The data sharing plan builds on a report published by the same Data Initiative Team in September 2018, which identified the challenges to data sharing among HHS’ 29 agencies and offices, chief of which was the lack of a consistent, transparent and standardized framework for interagency data sharing.

HHS plans to establish a data-sharing culture through the development of a change management plan which will include a communications plan, a training plan, a programming plan and a strategic growth plan.

HHS’ planned data-sharing process will include promoting data discoverability, data requests, a metadata catalog, leveraging publicly available data, data use agreements, inter-agency agreements, data science and analysis toolsets, an analysis code management solution, working group reviews and policy reviews.

The HHS data sharing plan devotes nearly 30% of the report, 13 pages, to “Enabling Technologies for Data Sharing.” This section of the report describes necessary technical functional components, which include key transformational concepts, data use agreement attributes, data security attributes, and technical usability attributes.
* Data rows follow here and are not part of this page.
-- ==== Sys2Proof/Machine/State.lean ====
section
/-!
DEFINITION. The state of the part as plain data, and its value after reset. One structure for each block of
`00_scope` section 3, the loaded tables as tables, and the queue of commands that wait. What is the model's
own, and not the spec's, is said at its field and listed in INVENTORY.md.
-/

namespace Sys2Proof.Machine

/-! ## Campus clock (chapter 1) -/

/-- The clock state (R3). -/
inductive ClockState where
  | unset | running | halted
  deriving DecidableEq, Repr

/-- The campus clock and its reference monitor (`01` 1.1). -/
structure Clock where
  day       : Nat
  minute    : Nat
  second    : Nat
  subSecond : Nat
  state     : ClockState
  /-- The reference state is PRESENT. -/
  reference : Bool
  deriving DecidableEq, Repr

/-! ## Rooms (chapter 2) -/

inductive RoomState where
  | unconfigured | inService | held | outOfService
  deriving DecidableEq, Repr

inductive CheckInMode where
  | anyTap | organiser
  deriving DecidableEq, Repr

inductive MovePolicy where
  | noDisplace | displaceLower
  deriving DecidableEq, Repr

/-- One entry of the room table T1 (`02` 2.1), and the mark of R26. -/
structure Room where
  state          : RoomState
  name           : Bytes
  capacity       : Nat
  capacityLocked : Bool
  partner        : Option RoomNo
  partnerLocked  : Bool
  setup          : Nat
  turnaround     : Nat
  grace          : Nat
  earlyWindow    : Nat
  checkIn        : CheckInMode
  policy         : MovePolicy
  kitchen        : Option KitchenNo
  alternates     : List RoomNo
  pointer        : Nat
  vacatePending  : Bool
  /-- The alternates have been written since the engine last read them (R26, R18). -/
  altsWritten    : Bool
  deriving DecidableEq, Repr

/-! ## Panels (chapters 8 and 9) -/

inductive PanelKind where
  | unbound | door | pantry
  deriving DecidableEq, Repr

inductive PanelState where
  | unknown | present | absent | muted
  deriving DecidableEq, Repr

/-- The statuses of an answer (R165). -/
inductive Status where
  | done | refused | busy | noRoute | malformed
  deriving DecidableEq, Repr

/-- The reasons of a refusal (`12` 12.2). -/
inductive Reason where
  | noClock | reservedId | duplicateId | unknownId | notLive | roomUnavailable | notPaired | overCapacity
  | past | beyondHorizon | storeFull | orderInService | badItem | orderLate | kitchenFull | alreadyIn
  | conflict | noReference | clockBackward | noFreeRows | loopNotUp | unknownTicket | notOrganiser
  | nothingArmed
  deriving DecidableEq, Repr

/-- The answer to a panel call: status, reason when REFUSED, and the booking id and end grain where the
answer carries them (`09` 9.1). -/
structure CallAnswer where
  status  : Status
  reason  : Option Reason
  booking : Option BookingId
  qe      : Option Nat
  deriving DecidableEq, Repr

/-- The state of a reply entry (R147). -/
inductive ReplyState where
  | waiting
  | ready (answer : CallAnswer)
  | inFlight (answer : CallAnswer)
  deriving DecidableEq, Repr

/-- One entry of a panel's reply queue (R147). `serial` is the model's own name for the call, by which the
answer finds "the entry made for its call". -/
structure ReplyEntry where
  serial   : Nat
  callKind : Nat
  sequence : Nat
  state    : ReplyState
  deriving DecidableEq, Repr

/-- One frame of a panel's TICKET list (R149). `replaced` says that the content was replaced while the frame
awaited its return. -/
structure TicketFrame where
  booking  : BookingId
  kitchen  : KitchenNo
  roomName : Bytes
  qd       : Nat
  load     : Nat
  replaced : Bool
  deriving DecidableEq, Repr

/-- One entry of the panel table T2 with what the Loop Controller holds for its address (`09` 9.7, R146,
R147, R149). -/
structure Panel where
  kind          : PanelKind
  /-- The room of a DOOR panel, the kitchen of a PANTRY panel. -/
  binding       : Nat
  window        : Option Nat
  state         : PanelState
  misses        : Nat
  violations    : Nat
  callsInWindow : Nat
  /-- An ABSENT panel has been sent its one frame of the current window (R139). -/
  served        : Bool
  /-- The table window in use in the current cycle (R143: a write counts from the next cycle start). -/
  cycleWindow   : Option Nat
  replies       : List ReplyEntry
  tickets       : List TicketFrame
  deriving DecidableEq, Repr

/-! ## Menu, kitchens, orders (chapter 7) -/

/-- One entry of the menu table T3 (R102). -/
structure MenuItem where
  name   : Bytes
  weight : Nat
  lead   : Nat
  mask   : BitVec 8
  deriving DecidableEq, Repr

inductive KitchenState where
  | opened | paused
  deriving DecidableEq, Repr

/-- One entry of the kitchen table T4 (R103). -/
structure Kitchen where
  name        : Bytes
  acceptLimit : Nat
  pantry      : Option Addr
  state       : KitchenState
  deriving DecidableEq, Repr

inductive OrderState where
  | placed | dispatched | accepted | delivered | wasted | cancelled
  deriving DecidableEq, Repr

/-- The ORDER part of a record (R33). -/
structure Order where
  kitchen         : KitchenNo
  offset          : Nat
  lines           : List (Nat × Nat)
  load            : Nat
  qd              : Nat
  qx              : Nat
  state           : OrderState
  dispatchPending : Bool
  lateMark        : Bool
  deriving DecidableEq, Repr

/-- One day-page of the load table: its tag and, for each kitchen, 96 loads. For every kitchen the tags are
the same (R105), so the tag stands once. -/
structure Page where
  tag   : Nat
  loads : Tab (Tab Nat 96) 8
  deriving DecidableEq, Repr

/-- One ticket of a kitchen's ticket list (R112). `accepted` is the ticket state ACCEPTED. -/
structure Ticket where
  booking        : BookingId
  roomName       : Bytes
  qd             : Nat
  load           : Nat
  accepted       : Bool
  madeGrain      : Nat
  unacceptedMark : Bool
  deriving DecidableEq, Repr

/-- The Catering Scheduler's own state (`07`): the load table and the ticket lists. -/
structure Catering where
  pages   : Tab Page 14
  tickets : Tab (List Ticket) 8
  deriving DecidableEq, Repr

/-! ## The booking store (chapter 3) -/

inductive Origin where
  | uplink | panel
  deriving DecidableEq, Repr

inductive BookingState where
  | booked | armed | checkedIn | moving | ended | released
  deriving DecidableEq, Repr

inductive EndReason where
  | normal | early | unattended | cancelled
  deriving DecidableEq, Repr

inductive ReleaseReason where
  | cancelled | noShow | unplaced
  deriving DecidableEq, Repr

/-- A booking record (R32, R33) with the pool cells it holds, its base cell first (R29). -/
structure Record where
  id            : BookingId
  room          : RoomNo
  joined        : Bool
  cls           : Nat
  attendees     : Nat
  origin        : Origin
  qs            : Nat
  qe            : Nat
  ss            : Nat
  se            : Nat
  state         : BookingState
  endReason     : Option EndReason
  releaseReason : Option ReleaseReason
  badge         : Option Badge
  retireGrain   : Nat
  title         : Option Bytes
  order         : Option Order
  organiser     : Option Badge
  cells         : List Nat
  deriving DecidableEq, Repr

/-- The Booking Store (`03`). The booking index is the list of records, read by id (R35). -/
structure Store where
  free          : List Nat
  records       : List Record
  lists         : Tab (List BookingId) 96
  retireList    : List BookingId
  walkIn        : Nat
  storeLowArmed : Bool
  deriving DecidableEq, Repr

/-! ## The Admission Engine (chapters 4 and 5) -/

/-- The place kept in a panel's reply queue for the answer to a call (R93, R147). -/
structure ReplyPlace where
  panel  : Addr
  serial : Nat
  deriving DecidableEq, Repr

/-- An entry of the admission queue: kind, origin and payload (R47). -/
inductive Request where
  | book (via : Via) (ask : BookAsk)
  | modify (via : Via) (ask : ModifyAsk)
  | cancel (via : Via) (id : BookingId)
  | bookNow (place : ReplyPlace) (room : RoomNo) (choice : Nat)
  | extend (place : ReplyPlace) (room : RoomNo)
  | endNow (place : ReplyPlace) (room : RoomNo)
  | vacate (room : RoomNo)
  deriving DecidableEq, Repr

/-- A frame of the move stack (R74). -/
structure MoveFrame where
  booking : BookingId
  origin  : RoomNo
  depth   : Nat
  deriving DecidableEq, Repr
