-- ==== Sys2Proof/Machine/Flags.lean ====
section
/-!
DEFINITION. What is read off the state and stored nowhere: the current grain and the horizon (R4, R5), the
clock-valid flag (R3), the alert lines (R159), the attention summary (R165), and the numbers of the
exception classes (`10` 10.1).
-/

namespace Sys2Proof.Machine

/-! ## Grains (R4, R5) -/

/-- The grain of a day and minute (R4). -/
def grainOf (day minute : Nat) : Nat := day * Config.dayGrains + minute / 5

/-- The current grain of a clock. -/
def Clock.grain (c : Clock) : Nat := grainOf c.day c.minute

/-- The current grain. -/
def State.grain (s : State) : Nat := s.clock.grain

/-- H0, the first grain of the current day. -/
def Clock.firstGrain (c : Clock) : Nat := c.day * Config.dayGrains

/-- The horizon end (R5). -/
def Clock.horizonEnd (c : Clock) : Nat :=
  min (c.firstGrain + Config.horizonDays * Config.dayGrains) Config.lastGrain

/-- The slot-of-day of a grain (R4). -/
def slotOfDay (g : Nat) : Nat := g % Config.dayGrains / 3

/-- The slot-of-day as an index. -/
def slotIndex (g : Nat) : Fin 96 := ⟨slotOfDay g, by unfold slotOfDay Config.dayGrains; omega⟩

/-- The campus day of a grain. -/
def dayOf (g : Nat) : Nat := g / Config.dayGrains

/-- The clock is valid exactly while it is RUNNING (R3). -/
def Clock.valid (c : Clock) : Bool := c.state == .running

/-! ## Exception classes -/

/-- The number of a class (`10` 10.1). -/
def ExcClass.number : ExcClass → Fin 22
  | .noShowRelease => 0 | .unplaced => 1 | .chainOverflow => 2 | .walkIn => 3 | .vacateIncomplete => 4
  | .cateringDropped => 5 | .cateringWaste => 6 | .cateringRedirect => 7 | .ticketUnaccepted => 8
  | .ticketLate => 9 | .capacityBelowLoad => 10 | .panelSilent => 11 | .panelReturned => 12
  | .panelMuted => 13 | .windowViolation => 14 | .rogueFrame => 15 | .callOverrun => 16 | .loopBreak => 17
  | .loopSignalLost => 18 | .clockStopped => 19 | .clockJump => 20 | .storeLow => 21

/-- The notice queue of a class: 0 BOOKING, 1 CATERING, 2 LOOP, 3 SYSTEM. -/
def ExcClass.queue : ExcClass → Fin 4
  | .noShowRelease | .unplaced | .chainOverflow | .walkIn | .vacateIncomplete => 0
  | .cateringDropped | .cateringWaste | .cateringRedirect | .ticketUnaccepted | .ticketLate
  | .capacityBelowLoad => 1
  | .panelSilent | .panelReturned | .panelMuted | .windowViolation | .rogueFrame | .callOverrun
  | .loopBreak | .loopSignalLost => 2
  | .clockStopped | .clockJump | .storeLow => 3

/-! ## Alert lines and the attention summary -/

/-- An alert line is asserted exactly when a class of its level has its latch set (R159). -/
def lineAsserted (s : State) (l : Level) : Bool :=
  (List.finRange 22).any fun i => s.exceptions.latches.get i && (s.dispositions.get i).level == l

/-- A queue's non-empty flag (R156). -/
def queueFlag (s : State) (q : Fin 4) : Bool := !(s.exceptions.queues.get q).isEmpty

/-- The attention summary byte (R165, `12` 12.2). -/
def attention (s : State) : Byte :=
  byte (bits [queueFlag s 0, queueFlag s 1, queueFlag s 2, queueFlag s 3, lineAsserted s .advisory,
    lineAsserted s .degraded, lineAsserted s .fatal, s.clock.valid])

end Sys2Proof.Machine
end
The proposed technical architecture will be built around five key components:

  • Data Use Authorization Management System
  • Metadata Catalog
  • Data Science and Analysis Toolset
  • Analysis Code Management Solution
  • Inter-agency Data Hub

The timeline for implementation of the data sharing plan stretches from Q4 FY 2019 to Q3 FY 2021, the next step of which is the formal establishment of a Data-Sharing Steering Committee.
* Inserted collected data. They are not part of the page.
-- ==== Sys2Proof/Machine/Store.lean ====
section
/-!
DEFINITION. The Booking Store (chapter 3): the record pool, the room lists, span edits, release and
retirement, and the QUERY and LIST_ROOM answers are built from what stands here.
-/

namespace Sys2Proof.Machine

/-! ## The record pool (R29 to R31) -/

/-- The free count (R29). -/
def freeCount (s : State) : Nat := s.store.free.length

/-- The cells of an order part (R29). -/
def orderCells (lines : Nat) : Nat := if lines ≤ 4 then 1 else 2

/-- The cells a record with these parts holds (R29): `order` is the number of lines. -/
def cellCount (title : Bool) (order : Option Nat) (organiser : Bool) : Nat :=
  1 + (if title then 2 else 0) + (order.map orderCells).getD 0 + (if organiser then 1 else 0)

/-- The cells a record's parts ask for. -/
def Record.cellsNeeded (r : Record) : Nat :=
  cellCount r.title.isSome (r.order.map fun o => o.lines.length) r.organiser.isSome

/-- `n` cells are taken from the head of the free-cell list, and STORE_LOW judged (R30, R31). The cells taken
are the first `n` of the list as it stood. -/
def allocate (n : Nat) (s : State) : State :=
  let free := s.store.free.drop n
  let s := { s with store := { s.store with free := free } }
  if n ≠ 0 ∧ s.store.storeLowArmed ∧ free.length < Config.storeLowMark then
    raise .storeLow .none none (BitVec.ofNat 32 free.length)
      { s with store := { s.store with storeLowArmed := false } }
  else s

/-- Cells are appended to the free-cell list in ascending number, and the STORE_LOW arm judged (R29, R31). -/
def freeCells (cells : List Nat) (s : State) : State :=
  let free := s.store.free ++ sortBy (fun a b => decide (a < b)) cells
  { s with store := { s.store with
      free := free
      storeLowArmed := s.store.storeLowArmed || decide (Config.storeLowMark ≤ free.length) } }

/-! ## Room lists (R37, R38) -/

/-- The record with an id has a span that begins after `ss`. -/
def beginsAfter (st : Store) (ss : Nat) (id : BookingId) : Bool :=
  match st.find id with
  | some r => decide (ss < r.ss)
  | none => false

/-- A record is inserted into one room's list at the place its Ss gives, and the room marked (R38). -/
def insertInto (room : RoomNo) (r : Record) (s : State) : State :=
  markRoom room { s with store := { s.store with
    lists := s.store.lists.upd room (insertWhere (beginsAfter s.store r.ss) r.id) } }

/-- A record is removed from one room's list, and the room marked where it stood there (R38). -/
def removeFrom (room : RoomNo) (id : BookingId) (s : State) : State :=
  if (s.store.lists.get room).contains id then
    markRoom room { s with store := { s.store with
      lists := s.store.lists.upd room fun l => l.filter fun x => x != id } }
  else s

/-- A BOOKED record has been inserted into a room's list: where the room is OUT_OF_SERVICE, its VACATE trigger
fires (R23). -/
def triggerOnInsert (state : BookingState) (room : RoomNo) (s : State) : State :=
  if state = .booked ∧ (s.rooms.get room).state = .outOfService then triggerVacate room s else s

/-- A record is inserted into one room's list at the request of the engine, with what R23 has it trigger. -/
def placeInto (room : RoomNo) (r : Record) (s : State) : State :=
  triggerOnInsert r.state room (insertInto room r s)

/-- A record is inserted into its room's list, the first of a joined record's two lists (R38). -/
def insertRecord (r : Record) (s : State) : State := placeInto r.room r s

/-- The room whose list a joined record is inserted into second (R38). -/
def besideRoom (s : State) (r : Record) : Option RoomNo :=
  if r.joined then (s.rooms.get r.room).partner else none

/-- A joined record is inserted into its partner's list, where it still stands in its room's (R38): the grain scan
may have released or retired it in between, and it then stands in no list (R37). That nothing is inserted any more is
DEDUCED (notes/assumptions/57.md). -/
def insertBeside (id : BookingId) (s : State) : State :=
  match s.record? id with
  | none => s
  | some r =>
    match besideRoom s r with
    | some q => if (s.store.lists.get r.room).contains id then placeInto q r s else s
    | none => s

/-- A record is removed from its partner's list, when joined, and then from its room's (R38). Every rule that
removes a record has it done whole, in one step of the store: R66 ("in the same step"), R67 ("in one step"), R43
and R42 ("taken whole"). -/
def removeRecord (r : Record) (s : State) : State :=
  (listRooms s r).reverse.foldl (fun s room => removeFrom room r.id s) s

/-! ## The retire grain (R40) -/

/-- The retire grain of a record. -/
def retireGrainOf (r : Record) : Nat :=
  match r.order with
  | some o => if o.counted then max r.se (3 * (o.qd / 3 + 1)) else r.se
  | none => r.se

/-- The retire grain is computed anew. -/
def Record.regrained (r : Record) : Record := { r with retireGrain := retireGrainOf r }

/-- The retire grain of a stored record is computed anew. -/
def recomputeRetire (id : BookingId) (s : State) : State := updRecord id Record.regrained s

/-! ## Retirement and release (R39, R41, R43) -/

/-- Retirement: lists, order, cells, index, in that order (R43). -/
def retire (id : BookingId) (s : State) : State :=
  match s.record? id with
  | none => s
  | some r =>
    let s := removeRecord r s
    let s := { s with store := { s.store with retireList := s.store.retireList.filter fun x => x != id } }
    let s := match r.order with
      | some o => retireOrder id o s
      | none => s
    let s := freeCells r.cells s
    { s with store := { s.store with records := s.store.records.filter fun q => q.id != id } }

/-- The record with an id retires after grain `g`. -/
def retiresAfter (st : Store) (g : Nat) (id : BookingId) : Bool :=
  match st.find id with
  | some r => decide (g < r.retireGrain)
  | none => false

/-- A released record joins the retire list where its order is counted, and retires at once where it has none
that is (R39, step 4, R41). -/
def joinRetireList (id : BookingId) (s : State) : State :=
  match s.record? id with
  | none => s
  | some r =>
    if (r.order.map Order.counted).getD false then
      { s with store := { s.store with
        retireList := insertWhere (retiresAfter s.store r.retireGrain) id s.store.retireList } }
    else retire id s

/-- The release of a record up to its retire grain: out of its lists, RELEASED with its reason, its order
handed to the scheduler (R39, steps 1 to 4). -/
def releaseRecord (id : BookingId) (reason : ReleaseReason) (s : State) : State :=
  match s.record? id with
  | none => s
  | some r =>
    let s := removeRecord r s
    let s := updRecord id (fun r => { r with state := .released, releaseReason := some reason }) s
    recomputeRetire id (releaseOrder id s)

/-- Release of a record with a reason (R39). -/
def release (id : BookingId) (reason : ReleaseReason) (s : State) : State :=
  joinRetireList id (releaseRecord id reason s)

/-! ## Span edits and endings (R34, R39) -/

/-- The early end at grain `g`: Qe and Se earlier, where `g + 1` is below Qe (R34). -/
def Record.earlyEnd (g : Nat) (r : Record) : Record :=
  if g + 1 < r.qe then { r with qe := g + 1, se := max (g + 1 + (r.se - r.qe)) (r.ss + 1) } else r

/-- The extension by one service slot (R34, R69). -/
def Record.extended (r : Record) : Record := { r with qe := r.qe + 3, se := r.qe + 3 + (r.se - r.qe) }

/-- A record is edited in place, its retire grain computed anew, and the rooms of its lists marked. -/
def editRecord (r : Record) (f : Record → Record) (s : State) : State :=
  markRecord r (updRecord r.id (fun q => (f q).regrained) s)

/-- The state ENDED with a reason. -/
def Record.endedWith (reason : EndReason) (r : Record) : Record :=
  { r with state := .ended, endReason := some reason }

/-! ## Conflicts (R55, R57) -/

/-- The span of a booking in a room (R55). -/
def spanIn (e : Room) (qs qe : Nat) : Span := ⟨qs - e.setup, qe + e.turnaround⟩

/-- A record's span conflicts with a span (R57). -/
def conflicts (sp : Span) (r : Record) : Bool := decide (sp.first < r.se) && decide (r.ss < sp.last)

/-- The records of a room's list that conflict with a span, one id left out, in list order (R57). -/
def conflictsIn (s : State) (room : RoomNo) (sp : Span) (own : Option BookingId) : List Record :=
  (s.listed room).filter fun r => conflicts sp r && own != some r.id

end Sys2Proof.Machine
end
HHS plans to use this data strategy to transition from the current “ad-hoc, decentralized, and point-to-point data-sharing practices to a well-defined, federated, hub-and-spoke data management model, inclusive of all HHS agencies.” Federal IT contractors can look for opportunities stemming from this effort in the areas of statistical tools, data visualization tools, analysis frameworks, ETL tools, data science and analysis tools, and design and integration services.